Adds Python async with support for Fluss client objects to improve lifecycle handling in async code, along with tests and example updates.

Changes:

  • Implemented __aenter__ / __aexit__ for FlussConnection, AppendWriter, UpsertWriter, and LogScanner (Rust → PyO3 bindings).
  • Added a new async context-manager-focused test suite and adjusted an existing offset test to reduce a timing race.
  • Updated Python type hints and the Python example to demonstrate async with usage.

Reviewed changes

Copilot reviewed 7 out of 7 changed files in this pull request and generated 11 comments.

Show a summary per file
File Description
bindings/python/src/connection.rs Adds async context manager methods for FlussConnection.
bindings/python/src/table.rs Adds async context manager methods for AppendWriter and LogScanner (plus a close() stub).
bindings/python/src/upsert.rs Adds async context manager methods for UpsertWriter and a doc tweak.
bindings/python/fluss/init.pyi Updates Python typing surface to include async context manager methods.
bindings/python/test/test_context_manager.py New tests covering async with behavior for writers/scanners/connection.
bindings/python/test/test_log_table.py Adds a short sleep to reduce a timestamp-offset ordering race.
bindings/python/example/example.py Migrates the example to async with patterns (currently introduces correctness/syntax issues).
Comments suppressed due to low confidence (3)
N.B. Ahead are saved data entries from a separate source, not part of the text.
/-- Loads the entries of zone `z` into the working set of head `h`. -/
def State.loadEntries (s : State) (h z : Nat) : State :=
  let s1 := (s.workingSet h z).modHead h (fun x => { x with zonePend := none })
  let wt := (s1.head h).wentry
  let ok := s1.entryUsable z (s1.head h).entry
  let s2 := ((s1.set (R.CH_STAT_ZONE h) (if ok then z else 0x7F))).loadedState h ok
  if wentryUsable wt then s2.dlkSetup h (entryNat wt) else s2

/-- Loads the zone that holds track `t`; a track in no zone leaves NOZONE and sets FMT_BAD (R140). -/
def State.loadZone (s : State) (h t : Nat) : State :=
  match s.zoneOf (h / 6) t with
  | some z => s.loadEntries h z
  | none =>
    ((((s.modHead h (fun x => { x with entry := [], wentry := [], zonePend := none })).set (R.CH_STAT_ZONE h) 0x7F)).loadedState
      h false).fault (.seq (h / 6)) 6

/-- No sector of the head is under way: no read gate is open and no run is in OPEN. -/
def State.zoneFree (s : State) (h : Nat) : Bool := !s.gateOpen h && s.get (R.CH_WR_STAT_STATE h) != 3

/-- LOAD_ZONE: at once, or after the sectors armed before it and the sector or run under way (Tables 5-5 and 6-11). -/
def State.zoneRequest (s : State) (h t : Nat) : State :=
  let x := s.head h
  if s.get (R.CH_STAT_STATE h) = 0 then s
  else if x.arms.isEmpty ∧ s.zoneFree h then s.loadZone h t
  else s.setHead h { x with zonePend := some (x.arms.length, t) }

/-- A waiting zone load takes effect once nothing armed before it is left and no sector of the old zone is under way
(R76, Table 6-11). -/
def State.zoneCatchUp (s : State) (h : Nat) : State :=
  match (s.head h).zonePend with
  | some (0, t) => if s.zoneFree h then s.loadZone h t else s
  | _ => s

/-- The oldest armed sector leaves the queue; a refused transfer ends with its last sector (R74). -/
def State.popArm (s : State) (h : Nat) : State :=
  s.modHead h (fun x => { x with
    arms := x.arms.tail, zonePend := x.zonePend.map (fun e => (e.1 - 1, e.2))
    refused := x.refused && !x.arms.tail.isEmpty })

/-! ### The write limiter (R125) -/

/-- Heads that hold a grant. -/
def State.grants (s : State) : Nat := (s.heads.filter (fun x => x.grant)).length
def State.grantsOf (s : State) (a : Nat) : Nat := (((s.heads.drop (6 * a)).take 6).filter (fun x => x.grant)).length

/-- Gives or takes the grant of head `h`. -/
def State.setGrant (s : State) (h : Nat) (g : Bool) : State :=
  let s1 := s.modHead h (fun x => { x with grant := g })
  s1.set R.SYS_WR_LIMIT_OPEN s1.grants

/-! ### Defect tables and relocation (R144 to R147) -/

/-- The next defect table becomes the active one (R147). -/
def State.defSwapNow (s : State) (a : Nat) : State :=
  (((s.set (R.SEQ_DEF_BASE_LO_BASE a) (s.get (R.SEQ_DEF_NBASE_LO_BASE a))).set (R.SEQ_DEF_BASE_HI_BASE a)
    (s.get (R.SEQ_DEF_NBASE_HI_BASE a))).set (R.SEQ_DEF_COUNT_COUNT a) (s.get (R.SEQ_DEF_NCOUNT_COUNT a))).modSq a
      (fun q => { q with swapPend := false })

/-- A swap that waits takes effect where the sequencer's state lets it: never during a lookup; in RUN only at a Waypoint
poll (R147). -/
def State.defSwapTry (s : State) (a : Nat) (poll : Bool) : State :=
  let q := s.sq a
  if q.swapPend && q.lookup.isNone && (poll || s.sqState a != 1) then s.defSwapNow a else s

/-- The defect table's active entries of actuator `a`: ADDR, KIND, LINK (Table 6-2). -/
def State.defTable (s : State) (a : Nat) : List (Nat × Nat × Nat) :=
  let base := s.get (R.SEQ_DEF_BASE_LO_BASE a) * 16 + s.get (R.SEQ_DEF_BASE_HI_BASE a) * 2 ^ 32
  (List.range (s.get (R.SEQ_DEF_COUNT_COUNT a))).map (fun i =>
    let w0 := ofLeBytes (bytesAt 0 s.mem (base + 16 * i) 8)
    let w1 := ofLeBytes (bytesAt 0 s.mem (base + 16 * i + 8) 8)
    (bitsOf w0 0 40, bitsOf w0 40 2, bitsOf w1 0 40))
bindings/python/example/example.py:112

  • append_writer is created inside an async with block but then used after the block has already exited. This defeats the purpose of the async context manager (auto-flush-on-exit) and will break once the writer/connection gains a real close() implementation. Please move the write/append logic inside the async with scope (or don’t use async with here).
    # Create a writer for the table
    async with table.new_append().create_writer() as append_writer:
        print(f"Created append writer: {append_writer}")

    try:
        # Demo: Write PyArrow Table
        print("\n--- Testing PyArrow Table write ---")

bindings/python/example/example.py:273

  • batch_scanner is created inside async with ... as batch_scanner: but subscribe_buckets() and subsequent reads are performed after the context has exited. This makes the example misleading and will break if/when scanners implement real close semantics. Keep all scanner usage inside the async with block (or avoid the context manager here).
    try:
        # Use new_scan().create_record_batch_log_scanner() for batch-based operations
        async with await table.new_scan().create_record_batch_log_scanner() as batch_scanner:
            print(f"Created batch scanner: {batch_scanner}")

        # Subscribe to buckets (required before to_arrow/to_pandas)
        # Use subscribe_buckets to subscribe all buckets from EARLIEST_OFFSET
        num_buckets = (await admin.get_table_info(table_path)).num_buckets
        batch_scanner.subscribe_buckets({i: fluss.EARLIEST_OFFSET for i in range(num_buckets)})
        print(f"Subscribed to {num_buckets} buckets from EARLIEST_OFFSET")

bindings/python/example/example.py:445

  • The async with pk_table.new_upsert().create_writer() as upsert_writer: block exits immediately after printing, but upsert_writer is then used for all subsequent upserts. This means the example does not actually run the writes inside the context manager (so no auto-flush-on-exit behavior is exercised) and it will break if the writer later implements real close semantics. Please move the upsert logic inside the async with block.
    try:
        async with pk_table.new_upsert().create_writer() as upsert_writer:
            print(f"Created upsert writer: {upsert_writer}")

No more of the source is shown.